Due to a shortage of professionals in the sector, the first Malay primary school was founded in 1914 with the intention of offering formal education, including instruction in basic reading and writing in Roman script. Because no dedicated structure had been constructed, this school temporary began operations in the mosque of Brunei Town. The mosque was the best location for educational activity at the time. at reality, teaching at the mosque will not only reassure parents that this new education system does not violate religious law, but it also pique their interest in allowing their kids to participate in the newly introduced education system.

At the time, there were thirty pupils, all of whom were male. The school was then relocated to the old Pejabat Monopoli building. The Brunei Town Malay school closed for a few weeks in 1915 as a result of the inability to find a suitable substitute for a deceased teacher. To house the current school, a school and teacher's residence were constructed in the same year. The old Lapau has been replaced with a new one, and the Front Hall with its stone pillars was then operational.
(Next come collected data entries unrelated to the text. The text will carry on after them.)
-- ==== Sys2Proof/Machine/TypesHost.lean ====
section
/-!
DEFINITION. What the host attachment holds (13_host_cxl.md): link, configuration space, HDM decoder, MSI-X, snoop filter,
stores awaiting their acknowledgement, event log, counters.
-/
namespace Sys2Proof.Machine

/-- An MSI-X table entry (R381): reset value masked and never written. -/
structure MsixEntry where
  addr : Nat := 0
  data : Nat := 0
  mask : Bool := true
  written : Bool := false
  deriving DecidableEq, Repr

/-- A back-invalidate of one 64 B window line (R374): its DPA, whether it invalidates, whether it has been answered. -/
structure BackInv where
  line : Nat
  inv : Bool
  answered : Bool := false
  deriving DecidableEq, Repr

/-- A store to host memory awaiting its global observation (R368): the command, the bytes' place, and the transfer unit or the ring it serves,
with the ring's record. -/
structure HostStore where
  id : Nat
  ref : Nat
  addr : Nat := 0
  len : Nat := 0
  xfer : Option (Nat × Nat) := none
  ring : Option Nat := none
  words : List Nat := []
  sentAt : Nat := 0
  deriving DecidableEq, Repr

/-- A read of host memory awaiting its data (R368): the command and the transfer it serves. -/
structure HostRead where
  id : Nat
  ref : Nat
  xfer : Nat
  src : Nat
  addr : Nat
  len : Nat
  sentAt : Nat := 0
  deriving DecidableEq, Repr

/-- The host side. -/
structure HostSide where
  linkUp : Bool := false
  perst : Bool := false
  active : Nat := 0
  width : Nat := 0
  speed : Nat := 0
  downAt : Option Nat := none
  chargeNext : Option Nat := none
  memEnable : Bool := false
  bar0 : Nat := 0
  bar2 : Nat := 0
  cfg : Table Byte := []
  decBase : Nat := 0
  decWays : Nat := 1
  decCommitted : Bool := false
  decLock : Bool := false
  decError : Bool := false
  msixEnable : Bool := false
  funcMask : Bool := false
  msix : Table MsixEntry := []
  pba : Nat := 0
  snoop : List Nat := []
  bi : List BackInv := []
  stores : List HostStore := []
  reads : List HostRead := []
  nextId : Nat := 0
  losses : Nat := 0
  poisonRx : Nat := 0
  poisonTx : Nat := 0
  mbxDrops : Nat := 0
  barErr : Nat := 0
  deriving DecidableEq, Repr

end Sys2Proof.Machine
end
To provide more regular schooling for their children, the Chinese community in Brunei Town, also founded a Chinese school in 1916, located in a shophouse. There are 38 students enrolled in this institution as of right now. Mandarin is the language of instruction at this school. Children in Brunei receive an education in English schools in addition to their Islamic, Malay, and Chinese studies. Those who need an English education until the establishment of English government schools were forced to attend mission schools or travel overseas. The government sends students to Labuan who are enrolled in English-language schools abroad. Since 1919, this service has been made to two students annually. That went on until 1941.
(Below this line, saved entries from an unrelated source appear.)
-- ==== Sys2Proof/Machine/TypesMem.lean ====
section
/-!
DEFINITION. What the memory system, the translation units and the data movers hold (05_core_programs.md R157-R163,
08_memory_system.md, 09_address_translation.md).
-/
namespace Sys2Proof.Machine

/-- Map-out states (R244, MOSTATE). -/
inductive MoState
  | none | drain | copy | done | refused
  deriving DecidableEq, Repr

/-- MOSTATE as read (R244). -/
def MoState.code : MoState → Nat
  | .none => 0 | .drain => 1 | .copy => 2 | .done => 3 | .refused => 4

/-- An HBM stack: mapped-out channels, the map-out in progress, the bad-block list, error counts (R232-R238, R244). `hour` is
per channel the start of the current hour and the corrected errors counted in it (R233 step 1), `moWait` the channels whose automatic trigger
waits for the map-out in progress. -/
structure Stack where
  chmap : Nat := 0
  mo : MoState := .none
  moChan : Nat := 0
  copied : Bool := false
  charged : Nat := 0
  bad : List Nat := []
  ceCount : Nat := 0
  ueCount : Nat := 0
  ueSeen : Nat := 0
  hour : Table (Nat × Nat) := []
  moWait : List Nat := []
  deriving DecidableEq, Repr

/-- Channels mapped out (R232). -/
def Stack.m (s : Stack) : Nat := ((List.range 32).filter (fun c => bitAt s.chmap c)).length

/-- A foundation die's SLM: units being skimmed (R234), and its cache: lines present with the newest last, fills outstanding with
their cancellation (R235). -/
structure Slm where
  skimming : List Nat := []
  lines : List Nat := []
  fills : List (Nat × Bool) := []
  deriving DecidableEq, Repr

/-- Target kinds of a page (R250). -/
inductive Tgt
  | local' | host | window
  deriving DecidableEq, Repr

/-- A translation entry: `n` pages of `page` bytes from DVA `lo` (R252, R253). -/
structure Tlb where
  lo : Nat
  page : Nat
  n : Nat
  tgt : Tgt
  w : Bool
  addr : Nat
  deriving DecidableEq, Repr

/-- A walk-cache entry: the table a DVA range's next level lies in (R252). -/
structure WalkPtr where
  level : Nat
  lo : Nat
  span : Nat
  table : Nat
  deriving DecidableEq, Repr

/-- A queued invalidation (R259): first DVA, pages (0 for all). -/
structure XInv where
  lo : Nat
  pages : Nat
  deriving DecidableEq, Repr

/-- Where a miss stands (R255): in its class's queue, or walked by a reserved or by a shared engine. -/
inductive WalkEng
  | queued | reserved | shared
  deriving DecidableEq, Repr

/-- A miss at a walker (R252, R254, R255): the page, its stream class, the miss slots that wait on it (translation unit, transfer, DVA), when
it arrived; `stale` once an invalidation has passed it in flight (R259). -/
structure Miss where
  die : Nat
  page : Nat
  cls : Nat
  slots : List (Nat × Nat × Nat)
  since : Nat
  eng : WalkEng := .queued
  stale : Bool := false
  deriving DecidableEq, Repr

/-- A page that a transfer has translated (R254, R259). -/
structure PageHeld where
  page : Nat
  tgt : Tgt
  w : Bool
  addr : Nat
  deriving DecidableEq, Repr

/-- The translation units (R252). XU numbers: 0 to 143 the cores, 144 + s the EMBs, 160 the CFE, 161 and 162 inbound. `misses` are in
order of arrival, the lower class first in one BCLK. -/
structure Xlate where
  misses : List Miss := []
  tlbs : Table (List Tlb) := []
  l2 : Table (List Tlb) := []
  wcache : Table (List WalkPtr) := []
  queue : List XInv := []
  invdone : W32 := 0
  faults : Nat := 0
  walks : Nat := 0
  deriving DecidableEq, Repr

/-- An end of a transfer: a byte offset in the issuing core's SPM, a DVA (R158), or a port named by a CFE request (R306). -/
inductive Loc
  | spm (off : Nat)
  | dva (a : Nat)
  | port (n : Nat)
  deriving DecidableEq, Repr

/-- How a transfer stands: moving, failed, or all units delivered and awaiting the last acknowledgement (R160). -/
inductive XferSt
  | moving | failed | delivered
  deriving DecidableEq, Repr

/-- A transfer of a DMV (R157-R163). `next` is the next unit in transfer order; `sent` units await an end-to-end answer; `held` are the
pages translated for the units it moves now. A transfer of an EMB's output or of a CFE request names the translation unit it uses in `xu`; a
CFE request carries the `step` at which it was posted (R199). -/
structure Xfer where
  id : Nat
  light : Bool
  pos : Nat
  xu : Option Nat := none
  ref : Nat
  src : Loc
  dst : Loc
  rows : Nat
  rlen : Nat
  sstr : Nat
  dstr : Nat
  transpose : Bool := false
  esz : Nat := 0
  cnt : Nat := 0
  cen : Bool := false
  scnt : Nat := 0
  scen : Bool := false
  sclass : Nat := 0
  cached : Bool := false
  desc : List Byte := []
  lite : List Nat := []
  next : Nat := 0
  sent : List Nat := []
  got : List (Nat × List Byte) := []
  held : List PageHeld := []
  step : Option Nat := none
  released : Bool := false
  st : XferSt := .moving
  deriving DecidableEq, Repr

/-- A request arriving in, or held by, an EMB port or the atomic port (R239, R248): the transfer it comes by, its bytes so far,
its core and command, and the step stamped by the sender (R199). -/
structure PortReq where
  xfer : Nat
  port : Nat
  pos : Nat
  ref : Nat
  bytes : List Byte
  step : Nat := 0
  whole : Bool := false
  deriving DecidableEq, Repr

/-- What the memory side of the module holds. `dram` is HBM and SLM by DPA; `seals` the Seal of each 4 KiB block. -/
structure Mem where
  dram : Memory := []
  seals : Table W32 := []
  hbms : Table Stack := []
  slms : Table Slm := []
  xl : Xlate := {}
  xfers : List Xfer := []
  nextXfer : Nat := 0
  ports : List PortReq := []
  deriving DecidableEq, Repr

end Sys2Proof.Machine
end

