-- ==== Sys2Proof/Machine/Dispatcher.lean ====
section
/-!
DEFINITION. Fetch, dispatch, gates and arrival waits (05_core_programs.md R137, R139, R141, R144-R146), and the start of a task
(R171).
-/
namespace Sys2Proof.Machine

/-- R171 steps 3 and 4 in CCLK `t0`: the on-deck record moves into the task registers, register file, masks and weight
buffers are cleared, HGCTL.ENABLE is cleared, CRESET counters are zeroed, TRAPEN is loaded and the sticky flags cleared. -/
def Core.loadTask (c : Core) (k : TaskRec) (t0 : Nat) : Core :=
  { c with
    st := .switch, overrun := false, task := some k, ondeck := none, pc := k.code, fetchAddr := k.code,
    fetchAt := t0 + 8, dispatchAt := t0 + 16, started := none, stoppedTck := 0, stoppedEtk := 0, pause := none,
    replaySince := none, pausedTotal := 0, replayEnd := 0, resumeAt := 0, fetchBuf := [], ended := false, ending := false, cacheWait := none,
    lastDispatch := none, lastFetch := none, qMx := [], qMv := [], qVx := [], qDt := [], qDl := [], qCt := [],
    vregs := [], vtags := [], masks := [], vpend := [], vtraps := [], wb0 := {}, wb1 := {},
    lastLdw0 := none, lastLdw1 := none,
    hgctl := c.hgctl &&& ~~~1#64,
    arr := (List.range 64).foldl (fun a i => if bitAt k.creset i then Table.set (0 : W32) a i 0 else a) c.arr,
    vxstat := BitVec.ofNat 32 (k.trapen * 2 ^ 16), vxNew := (0, 0) }

/-- Start the on-deck task, if there is one, in the CCLK after `t`; else the core is IDLE (R171 steps 2 and 3). -/
def Core.nextTask (c : Core) (t : Nat) : Core :=
  match c.ondeck with
  | some k => c.loadTask k (t + 1)
  | none => { c with st := .idle, task := none, started := none }

/-- The core as the dispatcher finds it at `t`, when it may dispatch: running, or at the first dispatch of a task, where TCK
and ETK read 0 and STATE becomes RUN (R171 step 6). -/
def Core.dispatching (c : Core) (t : Nat) : Option Core :=
  if c.ended ∨ c.trapDue t then none
  else match c.st with
    | .run =>
      let later : Bool := match c.lastDispatch with | some d => decide (d < t) | none => true
      if c.pause.isNone && later && decide (c.resumeAt ≤ t) then some c else none
    | .switch => if c.dispatchAt ≤ t ∧ c.task.isSome ∧ c.started.isNone then some { c with st := .run, started := some t } else none
    | _ => none

/-- Take the dispatched instruction from the fetch buffer. -/
def Core.dispatched (c : Core) (t : Nat) : Core :=
  { c with fetchBuf := c.fetchBuf.tail, pc := c.pc + 16, lastDispatch := some t }

/-- Whether a queue is full (R137). -/
def Core.full (c : Core) (q : QueueId) : Bool := decide (16 ≤ (c.queue q).length)

/-- The stop on a full queue (R137): a full DT queue whose head is a DM instruction pauses the core. -/
def Core.stopOnFull (c : Core) (q : QueueId) (t : Nat) : Core :=
  match q, c.qDt with
  | .dt, .instr _ _ _ :: _ => { c with pause := some (.dtFull t), st := .wait }
  | _, _ => c

/-- INSTRUCTION_FETCH (R137): 128 B of the task's code, whenever eight entries of the 32-entry buffer are free, in a pause and a replay
too. A fetch from outside CODE faults when it is dispatched; an access that meets the fetch faults (R149). -/
def execInstructionFetch (t p : Nat) (ecc : Ecc) (s : State) : Host.Outcome State Fault Refusal :=
  let s := s.atC t
  let c := (s.core p).landed t
  let may : Bool := !s.coresStopped && c.task.isSome && decide (c.fetchAt ≤ t) && decide (c.fetchBuf.length ≤ 24) && !c.ended &&
    (c.st = .run || c.st = .wait || c.st = .replay || c.st = .switch) && (match c.lastFetch with | some f => decide (f < t) | none => true)
  if ¬ may then .next s
  else
    let a := c.fetchAddr
    let bad : Option Cause :=
      if spmSize < a + 128 then some .illegalEncoding
      else if c.inCacheUnit a 128 then some .cacheUnitAccess
      else if ¬ c.isCode a 128 then some .illegalEncoding
      else if ecc = .uncorrectable ∨ c.lostRead a 128 then some .uncorrectable else none
    let words := (List.range 8).map (fun i => (c.spm.readNat (a + 16 * i) 16, bad))
    let acc := accessRun .fetch .ct a t 1 1 t 0
    let s1 := ((s.setCore p c).noteEcc p ecc).modCore p (fun x =>
      { x with fetchBuf := x.fetchBuf ++ words, fetchAddr := a + 128, lastFetch := some t }.addAccesses t [acc])
    match c.meetings [acc] with
    | m :: _ => .next (s1.loseAccess p t m.1 m.2)
    | [] => .next s1

/-- INSTRUCTION_DISPATCH (R137): one instruction per CCLK, in program order, into the queue its class names. -/
def execInstructionDispatch (t p : Nat) (s : State) : Host.Outcome State Fault Refusal :=
  let s := s.atC t
  match s.unlessStopped ((s.core p).dispatching t) with
  | none => .next s
  | some c =>
    match c.fetchBuf with
    | [] => .next s
    | (w, bad) :: _ =>
      match bad with
      | some cause => .next ((s.setCore p c).coreFault p cause .ct w)
      | none =>
        match decodeCore w with
        | none => .next ((s.setCore p c).coreFault p .illegalEncoding .ct w)
        | some i =>
          match coreQueue i with
          | none => .next s
          | some q =>
            if c.full q then .next (s.setCore p (c.stopOnFull q t))
            else
              let c1 := (c.setQueue q (c.queue q ++ [.instr i w t])).dispatched t
              .next (s.setCore p { c1 with ended := match i with | .ctEnd _ => true | _ => c1.ended })

/-- The six queues. -/
def allQueues : List QueueId := [.mx, .mv, .vx, .dt, .dl, .ct]
/-- Whether QMASK names a queue (R141). -/
def maskNames (m : Nat) : QueueId → Bool
  | .mx => bitAt m 0 | .mv => bitAt m 1 | .vx => bitAt m 2 | .dt => bitAt m 3 | .dl => bitAt m 4 | .ct => bitAt m 5

/-- SY.GATE (R141): a gate marker into each queue named in QMASK. -/
def execSyGate (t p : Nat) (f : SyGate) (s : State) : Host.Outcome State Fault Refusal :=
  let s := s.atC t
  match s.unlessStopped ((s.core p).dispatching t) with
  | none => .next s
  | some c =>
    match c.fetchBuf with
    | (w, none) :: _ =>
      if decodeCore w ≠ some (.syGate f) then .next s
      else if f.qmask = 0 ∨ 2 ^ 31 ≤ f.time.toNat ∨ f.bound ≠ 0 ∨ f.rsv ≠ 0 then
        .next ((s.setCore p c).coreFault p .illegalEncoding .ct w)
      else
        let named := allQueues.filter (maskNames f.qmask.toNat)
        match named.find? (fun q => c.full q) with
        | some q => .next (s.setCore p (c.stopOnFull q t))
        | none =>
          .next (s.setCore p ((named.foldl (fun x q => x.setQueue q (x.queue q ++ [.gate f.time.toNat])) c).dispatched t))
    | _ => .next s

/-- GATE_OPEN (R141): the marker at the head of a queue opens once TCK has reached its TIME. -/
def execGateOpen (t p : Nat) (q : QueueId) (s : State) : Host.Outcome State Fault Refusal :=
  let s := s.atC t
  let c := s.core p
  match c.queue q with
  | .gate time :: rest =>
    if (c.st = .run ∨ c.st = .wait) ∧ time ≤ c.tck t then .next (s.setCore p (c.setQueue q rest)) else .next s
  | _ => .next s

/-- The wait test of R146. -/
def waitSatisfied (count target : W32) : Bool := !(serialLt count.toNat target.toNat 32)

/-- SY.WAITC (R146): a satisfied wait costs its dispatch CCLK; else the core pauses from the next CCLK. -/
def execSyWaitc (t p : Nat) (f : SyWaitc) (s : State) : Host.Outcome State Fault Refusal :=
  let s := s.atC t
  match s.unlessStopped ((s.core p).dispatching t) with
  | none => .next s
  | some c =>
    match c.fetchBuf with
    | (w, none) :: _ =>
      if decodeCore w ≠ some (.syWaitc f) then .next s
      else if f.bound = 0 ∨ f.rsv ≠ 0 then .next ((s.setCore p c).coreFault p .illegalEncoding .ct w)
      else
        let c1 := c.dispatched t
        if waitSatisfied (Table.get 0 c1.arr f.cnt.toNat) f.target then .next (s.setCore p c1)
        else .next (s.setCore p { c1 with st := .wait, pause := some (.waitc f.cnt.toNat f.target.toNat f.bound.toNat (t + 1)) })
    | _ => .next s

/-- ARRIVAL_TIMEOUT (R146): BOUND elapsed CCLK have passed in the wait, an accumulation replay meanwhile included; the task faults. -/
def execArrivalTimeout (t p : Nat) (s : State) : Host.Outcome State Fault Refusal :=
  let s := s.atC t
  let c := s.core p
  match c.pause with
  | some (.waitc cnt target bound since) =>
    if (c.st = .wait ∨ c.st = .replay) ∧ since + bound ≤ t then
      .next (s.coreFault p .arrivalTimeout .ct 0 [cnt, target, (Table.get (0 : W32) c.arr cnt).toNat])
    else .next s
  | _ => .next s

/-- Whether the start of a task zeroes a counter in a CCLK after `t` (R171 step 4): an arrival in CCLK `t` comes before it. -/
def Core.resetAfter (c : Core) (cnt t : Nat) : Bool :=
  c.st == .switch && decide (t + 8 < c.fetchAt) && (match c.task with | some k => bitAt k.creset cnt | none => false)

/-- One unit has arrived on a counter in CCLK `t` (R144): the counter gains 1, and a wait it satisfies ends with TCK one
more than in the dispatch CCLK (R146). The arrivals of a CCLK are kept: a write of the same CCLK applies before them (R145). -/
def Core.arrive (c : Core) (cnt t : Nat) : Core :=
  if c.resetAfter cnt t then c else
  let v := Table.get (0 : W32) c.arr cnt + 1
  let n := Table.get (0, 0) c.arrNew cnt
  let c1 := { c with arr := Table.set 0 c.arr cnt v, arrNew := Table.set (0, 0) c.arrNew cnt (t, if n.1 = t then n.2 + 1 else 1) }
  match c1.pause with
  | some (.waitc k target _ since) =>
    if k = cnt ∧ (c1.st = .wait ∨ c1.st = .replay) ∧ waitSatisfied v (BitVec.ofNat 32 target) then
      let r := max (t + 1) c1.replayEnd
      { c1 with pause := none, st := if c1.st = .replay then .replay else .run, resumeAt := r,
                replaySince := c1.replaySince.map (fun _ => r), pausedTotal := c1.pausedTotal + (r - since) }
    else c1
  | _ => c1

end Sys2Proof.Machine
end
Chung Hwa Middle School, the oldest Chinese school in Brunei today, was founded in 1922. A government-run English school was supposed to be established in Brunei in the 1920s, but the proposal was put on hold because of worries that pupils attending English schools—which are primarily supervised by Christian administrators—might be influenced by Christian doctrine. Bruneian wazir dignitaries consisting of Pengiran Bendahara Pengiran Anak Abdul Rahman, Pengiran Pemancha Pengiran Anak Muhammad Yassin and Pengiran Shahbandar Pengiran Anak Hashim, took the decision to start officially teaching religious topics at a Malay school at Jalan Pemancha, in 1931, realising the need of religious education. The first girls' school, the Raja Isteri Girls' High School (STPRI), was established in 1930. (Note: In 1955, work on a new school started, and it was finished in 1957 with a student body of just 24.)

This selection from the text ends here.